Naast het gebruik van deze rapporten voor risicoanalyses op het gebied van belastingontwijking bij individuele bedrijven is onder actiepunt 11 van het BEPS project vastgesteld dat er behoefte is aan meer databronnen om wereldwijde belastingontwijking te kunnen monitoren. Daarom is besloten dat jaarlijks geaggregeerde en geanonimiseerde gegevens op basis van landenrapporten gepubliceerd zullen worden, ten behoeve van economische en statistische analyses van de activiteiten van multinationals en belastingontwijking. Meer inzicht in belastingontwijking is van belang om te weten wat het effect van reeds genomen beleid tegen belastingontwijking is en of verdere maatregelen nodig zijn. Daarom monitort het kabinet ook de door het kabinet genomen maatregelen tegen belastingontwijking.2

De jaarlijkse publicatie van de OESO «Corporate Tax Statistics» bevat in 2020 voor het eerst data uit deze gegevens, op basis van data uit 26 landen over het belastingjaar 2016. Op basis van een inschatting van de OESO zouden 35 landen genoeg rapporten moeten hebben ontvangen om over te rapporteren. Een aantal landen dat wel genoeg rapporten heeft ontvangen (o.a. Duitsland, Spanje, het Verenigd Koninkrijk, en Zwitserland) heeft voor deze editie echter geen gegevens aangeleverd aan de OESO. De gegevens in de publicatie gaan in op de wereldwijde activiteiten van bijna 4.000 multinationale bedrijven uit de 26 landen.

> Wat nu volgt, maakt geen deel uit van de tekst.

theorem witness_SiteAdmissionAndTimeouts_7 :
    let n : Fin 18 := 17;
    let s : State := sited { site0 with state := .link, sideband := true, cls := 2 };
    let e := evenOf s n.val;
    let x := s.site e;
    let k : Nat := 1;
    let d : List Nat := ([] : List Nat);
    let b : Bool := false;
    let off := ((d.map (moduleData e) ++ (mapUnitsOf s).filter (ofSites 5 (halves s e))).eraseDups).length;
    let left := min k (4 * (halves s e).length - off);
        Canon s ∧ admits x = true ∧ x.state = .link ∧ x.sideband = true ∧ (d = [] ∨ Calm 16 s) ∧ minModules x ≤ left ∧ (x.double = true → b
      = true) ∧ isGelja x = false ∧ x.found ≠ x.cls ∧ Logs 16 s :=
    ⟨canon_of (by decide +kernel), join3 (by decide +kernel) ⟨Or.inl rfl, by decide +kernel⟩⟩

theorem witness_SiteAdmissionAndTimeouts_8 :
    let n : Fin 18 := 17;
    let s : State := sited { site0 with state := .link, sideband := true };
    let e := evenOf s n.val;
    let x := s.site e;
    let k : Nat := 0;
    let d : List Nat := ([] : List Nat);
    let b : Bool := false;
    let off := ((d.map (moduleData e) ++ (mapUnitsOf s).filter (ofSites 5 (halves s e))).eraseDups).length;
    let left := min k (4 * (halves s e).length - off);
        Canon s ∧ admits x = true ∧ x.state = .link ∧ x.sideband = true ∧ (d = [] ∨ Calm 16 s) ∧ left < minModules x ∧ (x.double = true → b
      = true) ∧ Logs 16 s :=
    ⟨canon_of (by decide +kernel), join3 (by decide +kernel) ⟨Or.inl rfl, by decide +kernel⟩⟩

theorem witness_SiteAdmissionAndTimeouts_9 :
    let n : Fin 18 := 16;
    let s : State := doubled { site0 with state := .link, sideband := true } site0;
    let e := evenOf s n.val;
    let x := s.site e;
    let d : List Nat := ([] : List Nat);
    let b : Bool := false;
        Canon s ∧ admits x = true ∧ x.state = .link ∧ x.sideband = true ∧ (d = [] ∨ Calm 16 s) ∧ x.double = true ∧ b = false ∧ Logs 16 s :=
    ⟨canon_of (by decide +kernel), join3 (by decide +kernel) ⟨Or.inl rfl, by decide +kernel⟩⟩

theorem witness_SiteAdmissionAndTimeouts_10 :
    let n : Fin 18 := 17;
    let s : State := sited { site0 with state := .attest };
    let e := evenOf s n.val;
    let x := s.site e;
    let a : AttestIn := { unsupported := true, silent := false, algOk := true, sigsOk := true, rootDig := 0, chainDig := 0, measDig := 0 };
    let r := attestResult x a;
        Canon s ∧ admits x = true ∧ x.state = .attest ∧ (r = .attested ∨ (r = .unattested ∧ unattestedOk s = true)) :=
    ⟨canon_of (by decide +kernel), by decide +kernel⟩

theorem witness_SiteAdmissionAndTimeouts_11 :
    let n : Fin 18 := 17;
    let s : State := sited { site0 with state := .attest };
    let e := evenOf s n.val;
    let x := s.site e;
    let a : AttestIn := { unsupported := false, silent := false, algOk := true, sigsOk := false, rootDig := 0, chainDig := 0, measDig := 0 };
    let r := attestResult x a;
        Canon s ∧ admits x = true ∧ x.state = .attest ∧ (r = .failed ∨ (r = .unattested ∧ unattestedOk s = false)) ∧ Calm 16 s :=
    ⟨canon_of (by decide +kernel), join3 (by decide +kernel) (Or.inl (by decide +kernel))⟩

theorem witness_SiteAdmissionAndTimeouts_12 :
    let n : Fin 18 := 17;
    let s : State := sited { site0 with state := .config };
    let e := evenOf s n.val;
    let x := s.site e;
        Canon s ∧ admits x = true ∧ x.state = .config :=
    ⟨canon_of (by decide +kernel), by decide +kernel⟩

theorem witness_SiteAdmissionAndTimeouts_13 :
    let n : Fin 18 := 17;
    let s : State := sited { site0 with state := .rails };
    let e := evenOf s n.val;
    let x := s.site e;
        Canon s ∧ Calm 16 s ∧ admits x = true ∧ x.state = .rails :=
    ⟨canon_of (by decide +kernel), calm_of (by decide +kernel), by decide +kernel⟩

theorem witness_SiteAdmissionAndTimeouts_14 :
    let n : Fin 18 := 17;
    let s : State := sited { site0 with state := .link };
    let e := evenOf s n.val;
    let x := s.site e;
        Canon s ∧ Calm 16 s ∧ admits x = true ∧ x.state = .link ∧ x.sideband = false :=
    ⟨canon_of (by decide +kernel), calm_of (by decide +kernel), by decide +kernel⟩

theorem witness_SiteAdmissionAndTimeouts_15 :
    let n : Fin 18 := 17;
    let s : State := sited { site0 with state := .negotiate };
    let e := evenOf s n.val;
    let x := s.site e;
        Canon s ∧ Calm 16 s ∧ admits x = true ∧ x.state = .negotiate :=
    ⟨canon_of (by decide +kernel), calm_of (by decide +kernel), by decide +kernel⟩

theorem witness_SiteAdmissionAndTimeouts_16 :
    let n : Fin 18 := 17;
    let s : State := sited { site0 with state := .attest };
    let e := evenOf s n.val;
    let x := s.site e;
        Canon s ∧ Calm 16 s ∧ admits x = true ∧ x.state = .attest :=
    ⟨canon_of (by decide +kernel), calm_of (by decide +kernel), by decide +kernel⟩

theorem witness_SiteAdmissionAndTimeouts_17 :
    let n : Fin 18 := 17;
    let s : State := sited { site0 with state := .config };
    let e := evenOf s n.val;
    let x := s.site e;
        Canon s ∧ Calm 16 s ∧ admits x = true ∧ x.state = .config :=
    ⟨canon_of (by decide +kernel), calm_of (by decide +kernel), by decide +kernel⟩

theorem witness_SiteAdmissionAndTimeouts_18 :
    let n : Fin 18 := 17;
    let s : State := sited { site0 with state := .retrain };
    let e := evenOf s n.val;
    let x := s.site e;
        Canon s ∧ Calm 16 s ∧ x.state = .retrain :=
    ⟨canon_of (by decide +kernel), calm_of (by decide +kernel), by decide +kernel⟩

theorem witness_SiteAdmissionAndTimeouts_19 :
    let n : Fin 18 := 17;
    let s : State := { sited { site0 with state := .fenced } with pwr := { domains := 2 ^ 57 } };
        Canon s ∧ Calm 16 s ∧ (∃ k ∈ halves s n.val, s.pwr.domains.getLsbD (40 + k) = true) :=
    ⟨canon_of (by decide +kernel), calm_of (by decide +kernel), by decide +kernel⟩

theorem witness_SiteCommands_0 :
    let n : Fin 18 := 17;
    let s : State := sited { site0 with state := .admitted };
    let e := evenOf s n.val;
    let x := s.site e;
        Canon s ∧ x.state = .admitted :=
    ⟨canon_of (by decide +kernel), by decide +kernel⟩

Voorzichtigheid met betrekking tot gebruik gegevens

Hoewel de gepubliceerde data op individueel bedrijfsniveau bruikbaar zijn voor analyses over belastingontwijking, kennen de data ook verschillende beperkingen waardoor het lastig is om op basis van gegevens uit geaggregeerde jaarrapporten conclusies te trekken over de omvang van belastingontwijking in landen. Ook vergelijkingen over de tijd zullen met de grootste voorzichtigheid gemaakt moeten worden, omdat de vormgeving van de rapporten nog jaarlijks aan verandering onderhevig is. De landenrapporten vormen een nieuwe databron met zeer waardevolle informatie, maar hierbij is het verstandig te beseffen dat deze publicaties gedurende de eerste jaren nog niet volledig bruikbaar zijn voor andere doeleinden dan onderzoek naar risico’s bij specifieke multinationals door belastingdiensten. De OESO erkent dit en geeft dit zelf ook aan. Daarbij waarschuwt de OESO in een uitgebreide disclaimer tegen het berekenen van effectieve tarieven gebaseerd op deze data. Ik ga hieronder in op wat dit voor de geleverde statistieken voor Nederland betekent.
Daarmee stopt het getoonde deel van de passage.